Task to complete:
Of all the lines below, return only those starting with the line holding "let n := m.length - hd - fl / 64" and going on through the line holding "16 else .other", exactly as written.

Data excerpts:
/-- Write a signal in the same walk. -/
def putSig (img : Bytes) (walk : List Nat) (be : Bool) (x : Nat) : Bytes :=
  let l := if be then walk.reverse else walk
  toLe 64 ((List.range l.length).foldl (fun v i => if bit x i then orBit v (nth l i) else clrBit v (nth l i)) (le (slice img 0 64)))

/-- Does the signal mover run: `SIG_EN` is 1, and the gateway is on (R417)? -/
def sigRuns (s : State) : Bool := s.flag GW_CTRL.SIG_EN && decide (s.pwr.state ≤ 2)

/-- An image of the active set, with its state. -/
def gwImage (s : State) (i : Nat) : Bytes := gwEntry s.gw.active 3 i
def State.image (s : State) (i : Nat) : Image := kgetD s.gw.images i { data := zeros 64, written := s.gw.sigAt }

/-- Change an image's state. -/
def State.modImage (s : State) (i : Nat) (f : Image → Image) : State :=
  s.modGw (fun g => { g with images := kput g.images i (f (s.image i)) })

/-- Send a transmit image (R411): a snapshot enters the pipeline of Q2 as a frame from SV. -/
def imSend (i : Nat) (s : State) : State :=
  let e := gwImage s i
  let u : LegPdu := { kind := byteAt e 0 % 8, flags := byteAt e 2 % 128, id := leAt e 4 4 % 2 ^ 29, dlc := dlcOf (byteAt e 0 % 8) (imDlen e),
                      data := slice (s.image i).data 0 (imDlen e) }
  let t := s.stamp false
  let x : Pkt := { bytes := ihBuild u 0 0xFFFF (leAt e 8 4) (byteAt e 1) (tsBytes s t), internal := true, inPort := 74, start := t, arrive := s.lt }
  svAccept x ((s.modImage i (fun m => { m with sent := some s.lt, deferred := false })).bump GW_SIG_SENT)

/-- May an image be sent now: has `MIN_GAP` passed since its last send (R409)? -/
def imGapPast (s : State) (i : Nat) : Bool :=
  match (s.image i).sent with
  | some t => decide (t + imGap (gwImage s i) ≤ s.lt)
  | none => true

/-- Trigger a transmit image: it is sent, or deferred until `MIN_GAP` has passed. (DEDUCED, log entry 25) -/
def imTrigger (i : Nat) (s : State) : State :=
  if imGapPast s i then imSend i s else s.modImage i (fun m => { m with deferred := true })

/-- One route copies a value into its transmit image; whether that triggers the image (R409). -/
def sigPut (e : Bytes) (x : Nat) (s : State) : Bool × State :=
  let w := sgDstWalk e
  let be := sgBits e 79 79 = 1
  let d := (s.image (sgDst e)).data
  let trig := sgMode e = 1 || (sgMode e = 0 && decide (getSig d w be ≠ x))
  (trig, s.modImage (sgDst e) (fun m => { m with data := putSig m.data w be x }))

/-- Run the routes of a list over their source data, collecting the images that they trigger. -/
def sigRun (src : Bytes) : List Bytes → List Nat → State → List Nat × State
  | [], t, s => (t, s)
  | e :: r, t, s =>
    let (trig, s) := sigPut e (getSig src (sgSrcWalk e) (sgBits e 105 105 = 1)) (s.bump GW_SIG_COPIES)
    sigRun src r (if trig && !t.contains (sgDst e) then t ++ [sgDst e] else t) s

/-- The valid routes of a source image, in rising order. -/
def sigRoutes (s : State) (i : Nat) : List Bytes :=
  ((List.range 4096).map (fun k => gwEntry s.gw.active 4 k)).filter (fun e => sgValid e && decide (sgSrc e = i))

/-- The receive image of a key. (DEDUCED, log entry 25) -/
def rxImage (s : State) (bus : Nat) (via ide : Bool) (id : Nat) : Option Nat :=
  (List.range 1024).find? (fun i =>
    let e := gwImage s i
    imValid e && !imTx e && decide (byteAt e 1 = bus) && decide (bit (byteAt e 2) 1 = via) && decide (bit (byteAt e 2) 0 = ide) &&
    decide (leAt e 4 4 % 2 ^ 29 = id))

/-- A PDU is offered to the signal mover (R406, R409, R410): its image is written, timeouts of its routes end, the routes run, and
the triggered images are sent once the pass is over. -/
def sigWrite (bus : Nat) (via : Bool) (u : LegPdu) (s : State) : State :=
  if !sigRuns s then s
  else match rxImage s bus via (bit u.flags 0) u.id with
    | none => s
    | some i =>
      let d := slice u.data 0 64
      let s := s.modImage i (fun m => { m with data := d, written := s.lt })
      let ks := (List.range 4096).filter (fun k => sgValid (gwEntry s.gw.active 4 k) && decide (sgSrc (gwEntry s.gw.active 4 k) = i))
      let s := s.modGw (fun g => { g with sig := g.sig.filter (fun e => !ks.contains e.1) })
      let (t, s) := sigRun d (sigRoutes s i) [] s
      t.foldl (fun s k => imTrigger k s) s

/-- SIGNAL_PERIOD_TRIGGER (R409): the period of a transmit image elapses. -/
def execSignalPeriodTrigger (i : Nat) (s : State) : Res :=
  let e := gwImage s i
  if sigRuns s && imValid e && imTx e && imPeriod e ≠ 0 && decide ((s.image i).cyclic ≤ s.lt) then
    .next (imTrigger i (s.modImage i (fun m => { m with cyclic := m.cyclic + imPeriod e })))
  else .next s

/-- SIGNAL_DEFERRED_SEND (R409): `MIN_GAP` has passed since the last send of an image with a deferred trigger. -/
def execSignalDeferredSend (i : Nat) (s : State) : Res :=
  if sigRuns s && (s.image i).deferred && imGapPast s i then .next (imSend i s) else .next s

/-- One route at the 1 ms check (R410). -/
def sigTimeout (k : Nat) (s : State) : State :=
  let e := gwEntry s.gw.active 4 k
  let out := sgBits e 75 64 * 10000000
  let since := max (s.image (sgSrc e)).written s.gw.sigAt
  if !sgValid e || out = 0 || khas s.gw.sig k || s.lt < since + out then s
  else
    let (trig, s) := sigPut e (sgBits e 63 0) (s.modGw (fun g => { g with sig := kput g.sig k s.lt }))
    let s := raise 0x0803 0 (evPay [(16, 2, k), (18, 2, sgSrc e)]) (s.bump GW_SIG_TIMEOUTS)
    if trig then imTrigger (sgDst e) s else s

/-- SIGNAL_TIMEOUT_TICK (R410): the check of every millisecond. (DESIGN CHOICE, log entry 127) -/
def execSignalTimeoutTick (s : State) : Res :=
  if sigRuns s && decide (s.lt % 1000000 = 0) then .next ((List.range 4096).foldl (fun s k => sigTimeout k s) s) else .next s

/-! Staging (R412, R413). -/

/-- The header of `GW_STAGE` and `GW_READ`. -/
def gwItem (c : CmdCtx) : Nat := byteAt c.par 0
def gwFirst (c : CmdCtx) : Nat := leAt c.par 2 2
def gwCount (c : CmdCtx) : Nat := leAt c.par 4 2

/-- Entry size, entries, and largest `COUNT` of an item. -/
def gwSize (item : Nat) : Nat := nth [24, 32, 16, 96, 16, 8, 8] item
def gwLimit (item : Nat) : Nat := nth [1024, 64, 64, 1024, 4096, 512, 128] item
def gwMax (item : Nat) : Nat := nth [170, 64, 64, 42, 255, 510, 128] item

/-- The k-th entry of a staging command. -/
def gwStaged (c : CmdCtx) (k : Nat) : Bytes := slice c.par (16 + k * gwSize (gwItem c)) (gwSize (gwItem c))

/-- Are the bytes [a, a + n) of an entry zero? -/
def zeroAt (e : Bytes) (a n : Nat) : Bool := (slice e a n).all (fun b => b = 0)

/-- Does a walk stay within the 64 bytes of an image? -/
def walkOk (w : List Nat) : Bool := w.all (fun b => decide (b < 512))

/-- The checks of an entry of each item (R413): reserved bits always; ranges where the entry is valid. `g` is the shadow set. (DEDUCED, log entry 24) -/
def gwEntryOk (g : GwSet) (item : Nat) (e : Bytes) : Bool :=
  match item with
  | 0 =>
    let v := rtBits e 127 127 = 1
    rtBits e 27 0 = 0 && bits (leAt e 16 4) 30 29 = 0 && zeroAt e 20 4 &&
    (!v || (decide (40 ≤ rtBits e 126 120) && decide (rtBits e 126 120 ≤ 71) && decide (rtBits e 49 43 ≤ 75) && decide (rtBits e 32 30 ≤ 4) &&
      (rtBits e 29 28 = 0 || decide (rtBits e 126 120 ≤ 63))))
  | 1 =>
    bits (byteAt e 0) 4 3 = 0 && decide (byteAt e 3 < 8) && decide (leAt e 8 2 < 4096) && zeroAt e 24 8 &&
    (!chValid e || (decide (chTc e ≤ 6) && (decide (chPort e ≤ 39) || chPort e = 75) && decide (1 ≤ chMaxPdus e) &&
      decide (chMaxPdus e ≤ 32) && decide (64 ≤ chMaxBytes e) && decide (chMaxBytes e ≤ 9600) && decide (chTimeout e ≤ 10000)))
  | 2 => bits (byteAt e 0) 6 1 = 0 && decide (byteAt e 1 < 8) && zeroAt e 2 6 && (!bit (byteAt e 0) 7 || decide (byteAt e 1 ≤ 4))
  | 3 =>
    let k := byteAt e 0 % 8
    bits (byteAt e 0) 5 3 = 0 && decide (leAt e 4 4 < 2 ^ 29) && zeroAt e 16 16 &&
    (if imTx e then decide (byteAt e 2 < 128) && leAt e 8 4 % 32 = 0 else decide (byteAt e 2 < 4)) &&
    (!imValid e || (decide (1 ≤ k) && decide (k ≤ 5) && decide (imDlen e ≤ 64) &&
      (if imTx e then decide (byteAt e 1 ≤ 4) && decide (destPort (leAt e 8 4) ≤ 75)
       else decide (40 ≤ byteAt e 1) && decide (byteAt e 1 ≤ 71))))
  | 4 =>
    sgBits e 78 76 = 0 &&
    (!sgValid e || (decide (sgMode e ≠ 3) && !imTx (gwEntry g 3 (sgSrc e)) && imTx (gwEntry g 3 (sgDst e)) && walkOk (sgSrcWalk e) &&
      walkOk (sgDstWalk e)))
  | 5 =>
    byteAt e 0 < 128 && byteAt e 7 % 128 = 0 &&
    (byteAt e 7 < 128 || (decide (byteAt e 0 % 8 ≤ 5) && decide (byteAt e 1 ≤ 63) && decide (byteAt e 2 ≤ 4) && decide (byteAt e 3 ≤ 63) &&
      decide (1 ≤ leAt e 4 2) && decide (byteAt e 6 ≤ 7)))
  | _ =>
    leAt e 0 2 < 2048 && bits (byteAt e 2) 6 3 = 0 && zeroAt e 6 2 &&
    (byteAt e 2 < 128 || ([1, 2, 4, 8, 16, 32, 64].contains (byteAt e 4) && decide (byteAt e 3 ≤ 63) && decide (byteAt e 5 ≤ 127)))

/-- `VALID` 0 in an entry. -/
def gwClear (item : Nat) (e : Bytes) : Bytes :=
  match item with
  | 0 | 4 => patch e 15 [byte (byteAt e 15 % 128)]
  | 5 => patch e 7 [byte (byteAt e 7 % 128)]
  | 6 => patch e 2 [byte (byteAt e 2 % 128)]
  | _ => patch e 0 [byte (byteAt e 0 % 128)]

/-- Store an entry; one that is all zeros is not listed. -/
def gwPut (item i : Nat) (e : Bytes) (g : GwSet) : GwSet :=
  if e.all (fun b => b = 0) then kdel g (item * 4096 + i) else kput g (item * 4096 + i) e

--

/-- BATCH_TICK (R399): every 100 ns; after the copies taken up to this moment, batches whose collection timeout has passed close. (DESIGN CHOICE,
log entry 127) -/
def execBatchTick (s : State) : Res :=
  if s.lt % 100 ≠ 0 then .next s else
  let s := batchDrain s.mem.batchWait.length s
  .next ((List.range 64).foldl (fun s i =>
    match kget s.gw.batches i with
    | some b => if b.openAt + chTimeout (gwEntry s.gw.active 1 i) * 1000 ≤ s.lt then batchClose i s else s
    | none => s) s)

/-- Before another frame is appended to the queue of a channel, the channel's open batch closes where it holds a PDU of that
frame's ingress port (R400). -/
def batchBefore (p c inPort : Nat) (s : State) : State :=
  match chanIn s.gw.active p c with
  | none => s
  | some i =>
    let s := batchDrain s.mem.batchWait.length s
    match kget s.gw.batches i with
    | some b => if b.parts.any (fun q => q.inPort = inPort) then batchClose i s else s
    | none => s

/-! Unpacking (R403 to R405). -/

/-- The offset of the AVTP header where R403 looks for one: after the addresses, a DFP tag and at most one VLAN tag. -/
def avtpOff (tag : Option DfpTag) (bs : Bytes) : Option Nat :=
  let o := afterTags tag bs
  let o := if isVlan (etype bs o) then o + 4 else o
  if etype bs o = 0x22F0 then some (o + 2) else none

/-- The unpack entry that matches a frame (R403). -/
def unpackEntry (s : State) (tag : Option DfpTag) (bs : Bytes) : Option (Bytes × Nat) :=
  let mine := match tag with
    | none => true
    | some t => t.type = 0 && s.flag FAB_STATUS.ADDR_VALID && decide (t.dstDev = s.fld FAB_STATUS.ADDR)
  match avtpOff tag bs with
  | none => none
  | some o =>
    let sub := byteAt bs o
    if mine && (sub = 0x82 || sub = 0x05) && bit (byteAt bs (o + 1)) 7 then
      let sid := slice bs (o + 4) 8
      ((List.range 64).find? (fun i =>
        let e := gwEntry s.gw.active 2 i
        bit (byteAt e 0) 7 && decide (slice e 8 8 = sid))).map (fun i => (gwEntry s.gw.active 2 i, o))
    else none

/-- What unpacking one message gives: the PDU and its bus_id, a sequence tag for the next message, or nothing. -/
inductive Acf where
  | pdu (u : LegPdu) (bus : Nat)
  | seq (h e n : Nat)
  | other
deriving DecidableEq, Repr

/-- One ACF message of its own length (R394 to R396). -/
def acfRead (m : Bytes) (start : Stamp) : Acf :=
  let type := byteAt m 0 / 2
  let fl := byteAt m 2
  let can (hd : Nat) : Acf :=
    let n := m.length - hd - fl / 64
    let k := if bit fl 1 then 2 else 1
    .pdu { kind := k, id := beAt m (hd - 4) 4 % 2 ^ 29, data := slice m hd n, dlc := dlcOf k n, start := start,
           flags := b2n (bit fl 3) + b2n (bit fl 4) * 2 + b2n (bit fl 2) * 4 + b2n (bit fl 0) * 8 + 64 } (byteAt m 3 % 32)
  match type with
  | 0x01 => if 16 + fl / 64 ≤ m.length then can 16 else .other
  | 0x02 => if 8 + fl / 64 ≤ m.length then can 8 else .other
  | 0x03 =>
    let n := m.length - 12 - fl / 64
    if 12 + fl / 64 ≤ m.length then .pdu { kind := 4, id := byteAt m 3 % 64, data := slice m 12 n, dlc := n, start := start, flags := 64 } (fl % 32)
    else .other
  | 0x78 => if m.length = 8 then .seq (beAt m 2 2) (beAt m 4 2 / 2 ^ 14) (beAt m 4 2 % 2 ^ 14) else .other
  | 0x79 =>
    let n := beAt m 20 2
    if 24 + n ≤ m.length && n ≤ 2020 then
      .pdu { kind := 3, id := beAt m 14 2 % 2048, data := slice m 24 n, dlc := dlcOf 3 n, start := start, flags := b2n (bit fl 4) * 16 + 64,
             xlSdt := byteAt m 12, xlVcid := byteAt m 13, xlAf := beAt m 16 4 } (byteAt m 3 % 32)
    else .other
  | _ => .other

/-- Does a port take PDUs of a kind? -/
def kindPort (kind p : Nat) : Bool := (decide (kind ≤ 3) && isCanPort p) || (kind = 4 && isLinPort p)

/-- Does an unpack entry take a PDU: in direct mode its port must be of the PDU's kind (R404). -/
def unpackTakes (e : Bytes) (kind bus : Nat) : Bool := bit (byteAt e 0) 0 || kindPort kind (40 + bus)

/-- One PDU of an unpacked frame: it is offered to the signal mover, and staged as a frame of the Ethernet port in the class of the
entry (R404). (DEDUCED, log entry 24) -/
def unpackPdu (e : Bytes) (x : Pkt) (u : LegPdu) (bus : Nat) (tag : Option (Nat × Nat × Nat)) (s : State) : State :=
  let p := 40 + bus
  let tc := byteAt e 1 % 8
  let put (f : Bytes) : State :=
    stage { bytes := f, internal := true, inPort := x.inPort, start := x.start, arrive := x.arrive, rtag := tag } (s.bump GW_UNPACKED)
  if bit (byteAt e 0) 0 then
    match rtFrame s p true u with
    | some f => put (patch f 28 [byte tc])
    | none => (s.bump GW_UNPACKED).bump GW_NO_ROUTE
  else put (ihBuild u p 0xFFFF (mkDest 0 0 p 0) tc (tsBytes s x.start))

Response below:
    let n := m.length - hd - fl / 64
    let k := if bit fl 1 then 2 else 1
    .pdu { kind := k, id := beAt m (hd - 4) 4 % 2 ^ 29, data := slice m hd n, dlc := dlcOf k n, start := start,
           flags := b2n (bit fl 3) + b2n (bit fl 4) * 2 + b2n (bit fl 2) * 4 + b2n (bit fl 0) * 8 + 64 } (byteAt m 3 % 32)
  match type with
  | 0x01 => if 16 + fl / 64 ≤ m.length then can 16 else .other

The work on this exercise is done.